This recipe is so versatile and allows you to easily play with flavours and mix-ins, so you can create the cookies your heart desires. For this recipe, Jackie started out with a combination of nuts and dried fruit she loves. The addition of our Marzipan and Vanilla Cookie flavourings give these cookies a delicious complexity, making them a sweet treat without adding any extra sugar or fats. Check the Pro Tips included below the recipe to see what other amazing flavour and mix-in combinations Jackie recommends! Have fun and happy baking!
Flourless Breakfast Power Cookie
- food processor or blender
- 2 cans drained chickpeas
- 1 cup tahini (sesame butter)
- 1 cup brown sugar
- 20 drops Hedessent Marzipan Flavouring - see notes below for alternative flavours
- 15 drops Hedessent Vanilla Cookie
Jackie's Recommended Mix-ins (See below for other options)

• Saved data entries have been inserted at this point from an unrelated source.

-- ==== Sys2Proof/Laws/State.lean ====
section
/-! SUPPORT. One lemma per field per update of the state, and the read of each record after its own update. -/

namespace Sys2Proof.Machine

variable (s : State)

/-! ### fresh -/

@[simp] theorem State.fresh_pending : s.fresh.pending = s.pending := rfl
@[simp] theorem State.fresh_resetHeld : s.fresh.resetHeld = s.resetHeld := rfl
@[simp] theorem State.fresh_straps : s.fresh.straps = s.straps := rfl
@[simp] theorem State.fresh_runState : s.fresh.runState = s.runState := rfl
@[simp] theorem State.fresh_tick : s.fresh.tick = s.tick := rfl
@[simp] theorem State.fresh_settings : s.fresh.settings = s.settings := rfl
@[simp] theorem State.fresh_carriers : s.fresh.carriers = s.carriers := rfl
@[simp] theorem State.fresh_bases : s.fresh.bases = s.bases := rfl
@[simp] theorem State.fresh_trains : s.fresh.trains = s.trains := rfl
@[simp] theorem State.fresh_handsets : s.fresh.handsets = s.handsets := rfl
@[simp] theorem State.fresh_channels : s.fresh.channels = s.channels := rfl
@[simp] theorem State.fresh_contexts : s.fresh.contexts = s.contexts := rfl
@[simp] theorem State.fresh_divergeSticky : s.fresh.divergeSticky = s.divergeSticky := rfl
@[simp] theorem State.fresh_saturateSticky : s.fresh.saturateSticky = s.saturateSticky := rfl
@[simp] theorem State.fresh_classes : s.fresh.classes = s.classes := rfl
@[simp] theorem State.fresh_slots : s.fresh.slots = s.slots := rfl
@[simp] theorem State.fresh_markDrive : s.fresh.markDrive = s.markDrive := rfl
@[simp] theorem State.fresh_link : s.fresh.link = s.link := rfl
@[simp] theorem State.fresh_freeCount : s.fresh.freeCount = s.freeCount := rfl

/-! ### setBase -/

@[simp] theorem State.setBase_pending (b : BaseIx) (r : BaseRecord) : (s.setBase b r).pending = s.pending := rfl
@[simp] theorem State.setBase_resetHeld (b : BaseIx) (r : BaseRecord) : (s.setBase b r).resetHeld = s.resetHeld := rfl
@[simp] theorem State.setBase_straps (b : BaseIx) (r : BaseRecord) : (s.setBase b r).straps = s.straps := rfl
@[simp] theorem State.setBase_runState (b : BaseIx) (r : BaseRecord) : (s.setBase b r).runState = s.runState := rfl
@[simp] theorem State.setBase_tick (b : BaseIx) (r : BaseRecord) : (s.setBase b r).tick = s.tick := rfl
@[simp] theorem State.setBase_settings (b : BaseIx) (r : BaseRecord) : (s.setBase b r).settings = s.settings := rfl
@[simp] theorem State.setBase_carriers (b : BaseIx) (r : BaseRecord) : (s.setBase b r).carriers = s.carriers := rfl
@[simp] theorem State.setBase_trains (b : BaseIx) (r : BaseRecord) : (s.setBase b r).trains = s.trains := rfl
@[simp] theorem State.setBase_handsets (b : BaseIx) (r : BaseRecord) : (s.setBase b r).handsets = s.handsets := rfl
@[simp] theorem State.setBase_channels (b : BaseIx) (r : BaseRecord) : (s.setBase b r).channels = s.channels := rfl
@[simp] theorem State.setBase_contexts (b : BaseIx) (r : BaseRecord) : (s.setBase b r).contexts = s.contexts := rfl
@[simp] theorem State.setBase_divergeSticky (b : BaseIx) (r : BaseRecord) : (s.setBase b r).divergeSticky = s.divergeSticky := rfl
@[simp] theorem State.setBase_saturateSticky (b : BaseIx) (r : BaseRecord) : (s.setBase b r).saturateSticky = s.saturateSticky := rfl
@[simp] theorem State.setBase_classes (b : BaseIx) (r : BaseRecord) : (s.setBase b r).classes = s.classes := rfl
@[simp] theorem State.setBase_slots (b : BaseIx) (r : BaseRecord) : (s.setBase b r).slots = s.slots := rfl
@[simp] theorem State.setBase_markDrive (b : BaseIx) (r : BaseRecord) : (s.setBase b r).markDrive = s.markDrive := rfl
@[simp] theorem State.setBase_link (b : BaseIx) (r : BaseRecord) : (s.setBase b r).link = s.link := rfl
@[simp] theorem State.setBase_ordersOut (b : BaseIx) (r : BaseRecord) : (s.setBase b r).ordersOut = s.ordersOut := rfl
@[simp] theorem State.setBase_freeCount (b : BaseIx) (r : BaseRecord) : (s.setBase b r).freeCount = s.freeCount := rfl
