/-- A switch towards channel 0 of base 1 with its old link held. -/
def switching (strays deadline : Nat) : State :=
  (inCall .active (.switching ⟨1, 0⟩ false (some ⟨0, 0⟩) strays deadline)).setChan ⟨1, 0⟩ (.reserved ⟨0, 1⟩ 5)

theorem witness_TargetArrivalCompletesHandover :
    (switching 1 30).hears ⟨0, 1, true⟩ = true ∧ originBase ⟨0, 1, true⟩ = 1 ∧
    ((switching 1 30).base 1).state = .inService ∧ (0 : ChanIx).val < ((switching 1 30).cfg 1).channels ∧
    (switching 1 30).chan ⟨1, 0⟩ = .reserved ((switching 1 30).ownerOf 0) (callAt .active).tag ∧
    ((switching 1 30).ctx 0).call = some (callAt .active) ∧
    ((switching 1 30).ctx 0).phase = .switching ⟨1, 0⟩ false (some ⟨0, 0⟩) 1 30 ∧ (callAt .active).serving.base ≠ 1 ∧
    (switching 1 30).handset 0 = some (record (.engaged 0 0 false)) ∧
    let preparing := (inCall .active (.preparing ⟨1, 0⟩ true)).setChan ⟨1, 0⟩ (.reserved ⟨0, 1⟩ 5)
    preparing.hears ⟨0, 1, true⟩ = true ∧ preparing.chan ⟨1, 0⟩ = .reserved (preparing.ownerOf 0) 5 ∧
      (preparing.ctx 0).phase = .preparing ⟨1, 0⟩ true ∧ (preparing.ctx 0).call = some (callAt .active) ∧
      preparing.handset 0 = some (record (.engaged 0 0 false)) := by decide +kernel

/-- The switch towards base 1 with a serving average, and the neighbour list of base 1. -/
def switchingWith (list : List Neighbour) : State :=
  let s := (switching 1 30).setCtx 0 { context .active (.switching ⟨1, 0⟩ false (some ⟨0, 0⟩) 1 30) with
    serving := some 400, candidates := [Candidate.fresh (.localBase 1) 0 320, Candidate.fresh (.foreignBase 1 2) 1 100] }
  { s with settings := { s.settings with bases := (s.settings.bases.set 1
    { enabled := true, channels := 6, neighbours := list }) } }

/-- The list names the former serving base, at its last position, or does not. -/
theorem witness_TargetArrivalCompletesHandover_candidates :
    (∀ list ∈ [[], List.replicate 7 ⟨.foreignBase 1 2, 0⟩ ++ [⟨.localBase 0, 0⟩]],
      let s := switchingWith list
      s.hears ⟨0, 1, true⟩ = true ∧ s.chan ⟨1, 0⟩ = .reserved (s.ownerOf 0) 5 ∧ (s.ctx 0).serving = some 400 ∧
        (s.ctx 0).call = some (callAt .active) ∧ (s.cfg 1).neighbours = list) ∧
    placeOf [] (.localBase 0) = none ∧
    placeOf (List.replicate 7 ⟨.foreignBase 1 2, 0⟩ ++ [⟨.localBase 0, 0⟩]) (.localBase 0) = some 7 ∧
    (remainingEntries (List.replicate 7 ⟨.foreignBase 1 2, 0⟩ ++ [⟨.localBase 0, 0⟩]) 1
      ((switchingWith []).ctx 0).candidates).map Candidate.target = [.foreignBase 1 2] ∧
    (fullList.length = 6 ∧ ∀ w ∈ fullList, w.entry.target ≠ .localBase 0) := by decide +kernel

theorem witness_RadioLossClearsCall :
    ((inCall .active .none).hears from0 = true ∧ ((inCall .active .none).base 0).state = .inService ∧
      (0 : ChanIx).val < ((inCall .active .none).cfg 0).channels ∧
      ((inCall .active .none).ctx 0).call = some (callAt .active) ∧ ((inCall .active .none).ctx 0).phase = .none) ∧
    ((switching 0 30).ctx 0).phase.name = .switching ∧
    (∀ c i, (serving.ctx c).call = some i → ¬(i.stage = .active ∧ i.serving = ⟨0, 0⟩ ∧ i.tag = 5)) ∧
    ∀ d j, ((inCall .active .none).ctx d).call = some j → d = 0 := by
  refine ⟨by decide +kernel, by decide +kernel, fun c i e => ?_, fun d j e => ?_⟩
  · have all : ∀ c, (serving.ctx c).call = none := by decide +kernel
    simp [all c] at e
  · have all : ∀ d, d ≠ 0 → ((inCall .active .none).ctx d).call = none := by decide +kernel
    by_contra n
    simp [all d n] at e

theorem witness_ReportTakenPackedOrStray :
    ((inCall .active .none).hears from0 = true ∧ ((inCall .active .none).base 0).state = .inService ∧
      plainReport.count.toNat ≤ 4 ∧ (0 : CallIx).val = plainReport.call.toNat ∧
      ((inCall .active .none).ctx 0).call = some (callAt .active) ∧ ((inCall .active .none).ctx 0).phase.name = .none ∧
      ((inCall .active .none).ctx 0).lastAccepted = none) ∧
    ((switching 0 30).ctx 0).phase = .switching ⟨1, 0⟩ false (some ⟨0, 0⟩) 0 30 ∧
    ((0 : Tick) - 0).toNat < serving.settings.timers.spacing ∧ (serving.ctx 0).call = none := by decide +kernel

/-- A reading whose check does not hold. -/
def broken (n : Nat) : UplinkReading := { reading n with check := !(reading n).check }

/-- Both readings pass, only B does, none does; the limits of levels and range values; positions named twice, listed
(0, 1) and unlisted (2, 7). -/
theorem witness_ReportTakenPackedOrStray_sample :
    (∀ n ∈ [100, 101, 126, 127], oddCheck (reading n) ∧ ¬oddCheck (broken n)) ∧
    ((100 < (reading 101).value.toNat ∧ (reading 126).value.toNat < 127) ∧ (reading 100).value.toNat ≤ 100 ∧
      ¬(reading 127).value.toNat < 127) ∧
    (listedReadings (serving.cfg 0).neighbours [(1, 127), (0, 101), (1, 3), (2, 4)] =
      [⟨1, .foreignBase 1 2, .absent⟩, ⟨0, .localBase 1, .range 101⟩]) ∧
    unlistedReadings (serving.cfg 0).neighbours [(2, 4), (7, 0), (2, 5), (1, 9)] = 2 := by
  refine ⟨?_, by decide +kernel, by decide +kernel, by decide +kernel⟩
  unfold oddCheck
  decide +kernel

/-- A candidate that has led for two samples. -/
def leader (target : Target) (position : Fin 8) : Candidate :=
  { target := target, position := position, average := 320, dwell := 2, misses := 0, lastCompare := .better
    lastScore := some 100, penalty := none }

/-- The call with a slot that waits for its next sample, and one candidate. -/
def leading (target : Target) (position : Fin 8) : State :=
  ((inCall .active .none).setCtx 0 { context .active .none with
    serving := some 160, candidates := [leader target position] }).setSlot 3
    (.armedNext { call := 0, tag := 5, count := 16, mode := .next })

/-- A report that names the neighbour at a position. -/
def leadingReport (position : Fin 8) : ReportFrame := { plainReport with count := 1, neighbours := [(position, 80)] }

theorem witness_ReportTakenPackedOrStray_handsOn :
    (∀ q ∈ [(Target.localBase 1, (0 : Fin 8)), (.foreignBase 1 2, 1)],
      let s := leading q.1 q.2
      s.hears from0 = true ∧ (s.base 0).state = .inService ∧ (leadingReport q.2).count.toNat ≤ 4 ∧
        (s.ctx 0).call = some (callAt .active) ∧ (s.ctx 0).phase.name = .none ∧ (s.ctx 0).lastAccepted = none ∧
        ((evaluate (s.evalContext 0 (callAt .active)) (s.ctx 0).serving (s.ctx 0).uplink (s.ctx 0).candidates
          (buildSample (s.ctx 0).nextSample s.tick s.settings.evaluator.diversity (s.cfg 0).neighbours
            (leadingReport q.2))).verdict.chosen.map fun e => e.1.target) = some q.1 ∧
        ((s.slots.get 3).awaits 0).map CaptureHeader.count = some 16) := by decide +kernel

/-- A DIVERGE condition of the serving average, and a SATURATE condition, on the report that names the leader. -/
theorem witness_ReportTakenPackedOrStray_conditions :
    let s := leading (.localBase 1) 0
    let x := buildSample 0 0 s.settings.evaluator.diversity (s.cfg 0).neighbours (leadingReport 0)
    let diverging := { s.settings.evaluator with divergence := 10 }
    (divergesMet diverging (some 201) none [] x = [(.serving, 40, 201)] ∧
      divergesMet diverging (some 200) none [] x = []) ∧
    saturatesMet (s.evalContext 0 (callAt .active)) (some 0) [{ leader (.localBase 1) 0 with average := 400 }] x ≠ [] := by
  decide +kernel

/-- The leader weighed: named, with a score. -/
def scored (n : Int) : Weighed :=
  { Weighed.untouched (leader (.localBase 1) 0) with named := true, score := some n
                                                     entry := { leader (.localBase 1) 0 with dwell := 3 } }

- 1 cup dark chocolate chips
- 1 cup chopped walnuts
- 1/2 cup seasame seeds
- 1/2 cup raisins
- 1/2 cup apricots chopped to size of raisins
- 1/2 cup almonds slivered or chopped
- Purée drained chickpeas in food processor or blender until very smooth. (This may have to be done in batches, depending on the size of the food processor or blender.) Add tahini, brown sugar, Marzipan, and Vanilla Cookie flavours and blend until very smooth and well incorporated.
- Place in mixing bowl and stir in the mixed ingredients. Refrigerate for 2 hours or overnight.
- Scoop dough into large golf ball-sized balls, place on greased or parchment paper-lined cookie sheet, and flatten with a fork.
- Bake at 325°F for 16-20 minutes, rotating halfway through baking time. Cookies will be lightly browned. Let cool and enjoy!
Another fun flavour combo for this cookie is 14 drops each of Coconut, Mango, and Tahitian Bean flavours for a bright, tropical twist! Pro Tip #2:
The recipe mix-ins are only a suggestion. They can be replaced with 3 cups of your favorite trail mix or other nuts, seeds, and dried fruit. Try pecans, pumpkin seeds, coconut, figs, or dried cranberries. Pro Tip #3:
As mentioned before, this flourless cookie dough can be enjoyed raw as a treat. It can be made into small power balls that are great for breakfast. You can also roll them in chopped nuts, coconut, or coco powder. The dough keeps for a week in the fridge.
Following a career as a professional artist and interior designer, Jackie Troup and her husband moved to his family fruit farm in Jordan, Ontario. Cooking and baking had alway been a passion and hobby, and the new scenery of farm and garden was a wealth of inspiration – one that kickstarted a new path for Jackie and her love for food. Though not classically trained, she was a voracious reader of all things baking and cooking, and in 2009, Jackie started Blossom Bakery, a small wholesale company selling to local stores, farm stands, and farmers markets. The bakery went on to win the Town of Lincoln Small Business Award and Shannon Passero’s Women in Business Award.
Jackie’s love of developing recipes and creative flair turned to obsession while trying to meet the needs of the ever-growing vegan and gluten communities. The bakery has become a place where everyone can enjoy a tasty treat to suit any palate. Now a seasonal retail bakery on her family farm, customers can see where their food is made and what inspired their creation.